I think today I would also be concerned about the kind of approaches taken, especially with regards gender and sexuality in Relationships and Sex Education (RSE). It seems that any child that questions it is silenced.

NG: Of course, some parents had a glimpse of being a home educator during the pandemic. How skilled do you need to be as a teacher, or are the resources available sufficient?

MA: I think that’s probably one of the most common concerns.

Firstly, there are lots of resources, both primary and secondary. There are lots of curriculums, but actually I just used the off-the-shelf ones at WH Smiths, and then just read lots and lots around them. But also we want to give them the skills to learn for themselves: to facilitate their education rather than actually teach them and spoon-feed them.

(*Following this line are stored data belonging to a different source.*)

/-! ## `fired` and `activated` -/

theorem awaiting_offerReport (src : Source) (again : Bool) (h : Hub) (k : (h.router.entry src).awaiting = true) :
    ((h.offerReport src again).router.entry src).awaiting = true := by
  unfold Hub.offerReport
  split
  · simp [Hub.router_sendReport, k]
  · simp [k]

/-- A firing leaves an entry awaiting that awaits. -/
theorem awaiting_fire (src : Source) (d : List Byte) (h : Hub) (k : (h.router.entry src).awaiting = true) :
    ((h.fire src d).router.entry src).awaiting = true := by
  unfold Hub.fire
  dsimp only
  split_ifs
  · exact k
  · simp [Hub.modEntry, k]

/-- One firing, with nothing of the source before it and after it. -/
theorem fired_of_fire {src : Source} {d : List Byte} {a m b : Hub} (before : Undisturbed src a m)
    (after : Undisturbed src (m.fire src d) b) : fired src d a b := by
  obtain ⟨maskedDetail, heard⟩ := fired_fire src d m
  refine ⟨fun k => ?_, fun k => ?_⟩
  · rw [after.detail, maskedDetail (before.masked.trans k), before.detail]
  · obtain ⟨detail, held, shown⟩ := heard (before.masked.trans k)
    refine ⟨after.detail.trans detail, fun w => ?_, after.shows shown⟩
    have w' : m.holds src := before.holds w
    have w'' : (m.fire src d).holds src := w'.imp (awaiting_fire src d m) fun down => by simpa using down
    obtain ⟨pending, count⟩ := held w'
    exact ⟨after.pending w'' pending, by rw [after.count w'', count, before.count w]⟩

theorem awaiting_activate (src : Source) (h : Hub) (k : (h.router.entry src).awaiting = true) :
    ((h.activate src).router.entry src).awaiting = true := by
  unfold Hub.activate
  dsimp only
  split_ifs
  · exact k
  · simp [Hub.modEntry, k]
  · exact awaiting_offerReport _ _ _ k

@[simp] theorem Hub.up_activate (src : Source) (h : Hub) : (h.activate src).uplink.up = h.uplink.up := by
  unfold Hub.activate
  dsimp only
  (repeat' split) <;> simp [Hub.modEntry]

/-- R187: one activation is what the claims call one. -/
theorem activated_activate (src : Source) (h : Hub) : activated src h (h.activate src) := by
  intro open_
  unfold Hub.activate
  simp only [open_, Bool.false_eq_true, if_false]
  refine ⟨fun waits => ?_, fun idle down => ?_, fun idle => ?_⟩
  · simp [waits, Hub.modEntry, satInc]
  · split_ifs with pending
    · simpa [Hub.modEntry, satInc, idle] using pending
    · simp_all [Hub.offerReport, Hub.placeForReport, satInc]
  · split_ifs with pending
    · exact Or.inr (by simpa [Hub.modEntry, idle] using pending)
    · exact Hub.report_or_pending_offerReport src false _

/-- One activation, with nothing of the source before it and after it. -/
theorem activated_of_activate {src : Source} {a m b : Hub} (same : m.router = a.router) (up : m.uplink.up = a.uplink.up)
    (after : Undisturbed src (m.activate src) b) : activated src a b := by
  intro open_
  rw [← same] at open_ ⊢
  obtain ⟨waits, down, shown⟩ := activated_activate src m open_
  refine ⟨fun k => ?_, fun k l => ?_, fun k => after.shows (shown k)⟩
  · rw [after.count (.inl (awaiting_activate src m k)), waits k]
  · have l' : m.uplink.up = false := up.trans l
    have held : (m.activate src).holds src := .inr (by simpa using l')
    obtain ⟨pending, count⟩ := down k l'
    exact ⟨after.pending held pending, by rw [after.count held, count]⟩

end Sys2Proof.Machine
end

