-- ==== Sys2Proof/Proofs/LinkLosses.lean ====
section
/-! PROOF. A link that leaves UP or RELOCK: the words it trims, the TRIGGERs it reports not sent, LINK_CHANGE, and the abandoned lens move. -/

namespace Sys2Proof.Machine

/-! ## Words in ACQUIRE (R4) -/

theorem sameKind_retrain (w : DownWord) (r : Rate) : w.sameKind (.retrain r) = true ↔ ∃ q, w = .retrain q := by
  cases w <;> simp [DownWord.sameKind]

/-- R3: what waits after a pump waited before it. -/
theorem pump_words_subset (l : Link) : l.pump.1.words ⊆ l.words := by
  have rest (ws : List DownWord) : (pumpWords l.state ws).2.1 ⊆ ws := by
    induction ws with
    | nil => exact List.Subset.refl _
    | cons w ws ih =>
      unfold pumpWords
      split
      · exact List.subset_cons_self w ws
      · exact List.subset_cons_of_subset w ih
  unfold Link.pump
  split
  · exact List.Subset.refl _
  · exact rest l.words

/-- R3: a word that joins stands beside words that waited before it. -/
theorem eq_or_mem_of_mem_joinWords {w x : DownWord} {ws : List DownWord} (mem : x ∈ joinWords w ws) : x = w ∨ x ∈ ws := by
  unfold joinWords at mem
  split at mem
  · obtain ⟨y, old, rfl⟩ := List.mem_map.1 mem
    split
    · exact .inl rfl
    · exact .inr old
  · split at mem
    · exact List.mem_cons.1 mem
    · exact (List.mem_append.1 mem).symm.imp List.mem_singleton.1 id

theorem mem_of_mem_offer {w x : DownWord} {l : Link} (mem : x ∈ (l.offer w).1.words) : x = w ∨ x ∈ l.words :=
  eq_or_mem_of_mem_joinWords (pump_words_subset _ mem)

/-- R4: on entry to ACQUIRE only RETRAIN words wait. -/
theorem words_toAcquire {rate q : Rate} {now : CellTime} {l : Link} {w : DownWord}
    (mem : w ∈ ((Link.toAcquire rate now l).offer (.retrain q)).1.words) : ∃ r, w = .retrain r := by
  rcases mem_of_mem_offer mem with new | old
  · exact ⟨q, new⟩
  · have kept : w ∈ l.words.filter fun w => w.sameKind (.retrain .full) := old
    exact (sameKind_retrain w .full).1 (List.mem_filter.1 kept).2

/-! ## Entry to ACQUIRE -/

/-- R12, R13, R18: the link in ACQUIRE with its RETRAIN, before anything is reported. -/
def Hub.acquires (p : Port) (rate : Rate) (h : Hub) : Hub := (h.modLink p (Link.toAcquire rate h.now)).offerWord p (.retrain rate)

theorem link_acquires (p : Port) (rate : Rate) (h : Hub) :
    (h.acquires p rate).links.get p = ((Link.toAcquire rate h.now (h.links.get p)).offer (.retrain rate)).1 := by
  simp only [Hub.acquires, Hub.offerWord, modLink_links, PerPort.get_mod_same]

theorem acquires_closed (p : Port) (rate : Rate) (h : Hub) : (h.acquires p rate).closed p := by
  unfold Hub.closed
  rw [link_acquires, Link.offer_eq]
  rfl

theorem onlyIn_acquires (p : Port) (rate : Rate) (h : Hub) : h.onlyIn [.links] (h.acquires p rate) :=
  Hub.onlyIn_of_hide (by simp [Hub.acquires])

/-- R4, R18: what the statements say of a link in ACQUIRE. -/
structure Acquiring (rate : Rate) (now : CellTime) (l m : Link) : Prop where
  link : m = { l with
    state := .acquire, rate := rate, acquireTimer := some acquireTime, relockWindow := none, lastChange := now
    words := m.words, cable := m.cable }
  words : ∀ w ∈ m.words, ∃ r, w = .retrain r
  carries : m.carries (.retrain rate)

theorem acquiring_acquires (p : Port) (rate : Rate) (h : Hub) : Acquiring rate h.now (h.links.get p) ((h.acquires p rate).links.get p) := by
  rw [link_acquires]
  exact ⟨Link.offer_eq _ _, fun w mem => words_toAcquire mem, Link.offer_carries _ _ rfl⟩

/-! ## An abandoned move at a closed link (R59, R94) -/

theorem kept_letGo (p : Port) (h : Hub) : (h.letGo p).kept = h.kept := by
  refine (kept_modPower p (fun w => { w with heldSurge := 0 }) _ fun _ => rfl).trans ?_
  rw [kept_modRecord, kept_setDeferred]

/-- R94: where the link is not UP the port's slots end. -/
theorem abandon_closed {p : Port} {h : Hub} (k : h.closed p) :
    h.abandon p = ((h.letGo p).serveIfBelow h.reservedSum).endFlights p (((h.letGo p).serveIfBelow h.reservedSum).skipReason p) := by
  have stays := sameAt_letGo_serve p h.reservedSum h
  have link : (((h.letGo p).serveIfBelow h.reservedSum).links.get p).state ≠ .up := by
    rw [stays.links]
    exact ((closed_iff p h).1 k).1
  rw [abandon_eq]
  unfold Hub.lensAbandoned
  rw [if_neg (by simp [link])]

/-- R59: the port is aside after the serving that an abandonment prompts. -/
theorem aside_abandon {p : Port} {h : Hub} (k : h.closed p) : Aside p (h.letGo p) (h.abandon p) := by
  have stays := sameAt_letGo_serve p h.reservedSum h
  have served : Aside p (h.letGo p) ((h.letGo p).serveIfBelow h.reservedSum) :=
    ⟨stays, fun out mem => out (deferred_serveIfBelow_subset _ _ mem)⟩
  rw [abandon_closed k]
  exact served.endFlights p _ k

theorem no_flights_abandon {p : Port} {h : Hub} (k : h.closed p) : ∀ x ∈ (h.abandon p).shot.flights, x.port ≠ p := by
  rw [abandon_closed k]
  exact no_flights_endFlights p _ _

/-- R59, R60, R94: the end of the move of a port whose link is closed, from the hub before. -/
structure Released (p : Port) (a b : Hub) : Prop where
  lens : moveAbandoned p a b
  power : b.power.get p = { a.power.get p with heldSurge := 0 }
  out : p ∉ b.deferred

/-- R59: what an operation that keeps the port aside and then abandons its move leaves. -/
theorem released_abandon {p : Port} {a h : Hub} (r : Aside p a h) (k : h.closed p) : Released p a (h.abandon p) := by
  have aside := aside_abandon k
  refine ⟨?_, ?_, aside.out (not_mem_letGo p h)⟩
  · unfold moveAbandoned
    rw [aside.same.lenses, lens_letGo, r.same.lenses]
  · rw [aside.same.power, power_letGo, r.same.power]

/-! ## The surge given up (R35, R55) -/

/-- R35, R55: where the port's slots are its own, an abandonment that follows what keeps all lens moves prompts the one serving of the
claims. -/
theorem portFreed_abandon {p : Port} {a h b : Hub} (before : a.sameBut p h) (power : h.power = a.power) (budget : h.budget = a.budget)
    (deferred : h.deferred = a.deferred) (o : OwnSlots p [] h) (k : h.closed p) (after : Aside p (h.abandon p) b)
    (others : (h.abandon p).sameBut p b) (list : b.deferred = (h.abandon p).deferred) :
    portFreed p (a.deferred.filter (· != p)) a b := by
  have stays := sameAt_letGo_serve p h.reservedSum h
  have sum : h.reservedSum = a.reservedSum := reservedSum_congr fun q => by rw [power]
  have served := onlyIn_serveIfBelow h.reservedSum (h.letGo p)
  have slots : OwnSlots p [] ((h.letGo p).serveIfBelow h.reservedSum) :=
    o.later (fun x mem => by rw [served.shot] at mem; exact mem) ((kept_serveIfBelow _ _).trans (kept_letGo p h))
  have ends : ((h.letGo p).serveIfBelow h.reservedSum).onlyIn [.shot, .store, .router, .uplink, .draws] (h.abandon p) := by
    rw [abandon_closed k]
    refine onlyIn_endFlights_closed _ slots ?_
    unfold Hub.closed
    rw [stays.links]
    exact k
  refine portFreed_of_serve (x := h.letGo p) (Hub.sameBut_trans before (sameBut_letGo p h)) (by rw [← deferred]; rfl) budget ?_ ?_ ?_
    (.inl (by simp))
  · rw [← sum]
    exact Hub.sameBut_trans (ends.sameBut p) others
  · rw [← sum, list, ends.deferred]
  · rw [after.same.power, ends.power, stays.power]

end Sys2Proof.Machine
end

Certainly as they get older, we may not be skilled at the particular things that they like doing. I look at our two sons and know Ben’s doing an engineering degree. And my two worst subjects were maths and English! 

“We want to give them the skills to learn for themselves”

NG: Why did you chose to go the same way with your daughters?

MA: Our girls have had some learning challenges and it is interesting to discover that increasing numbers of home-educated children are being taken out because they have various different sort of special needs: sensory processing, autism, ADHD and the like. Certainly we have found the daily flexibility a great help as we have sought to help our girls.

NG: One question that parents ask about home schooling is the socialisation side.

MA: That’s actually in third chapter of the book called Socially Speaking, on understanding the home-educated childhood social being, because it is the hot potato.

There are so many ways to answer this. I think it depends what we mean by socialisation. Classically in childhood, we tend to think if you’re socialised, then it’s horizontal socialisation: playing with lots of children all of the same age.

But actually, that’s not like it is in the world outside, is it? As home-educated children, they are out and about a lot: whether that’s shopping, whether that’s going to library, whether that’s going to different homes, home-education co-ops, after-school clubs, visiting grandparents, babysitting as they get older. So they have to relate to others and this needn’t be a problem.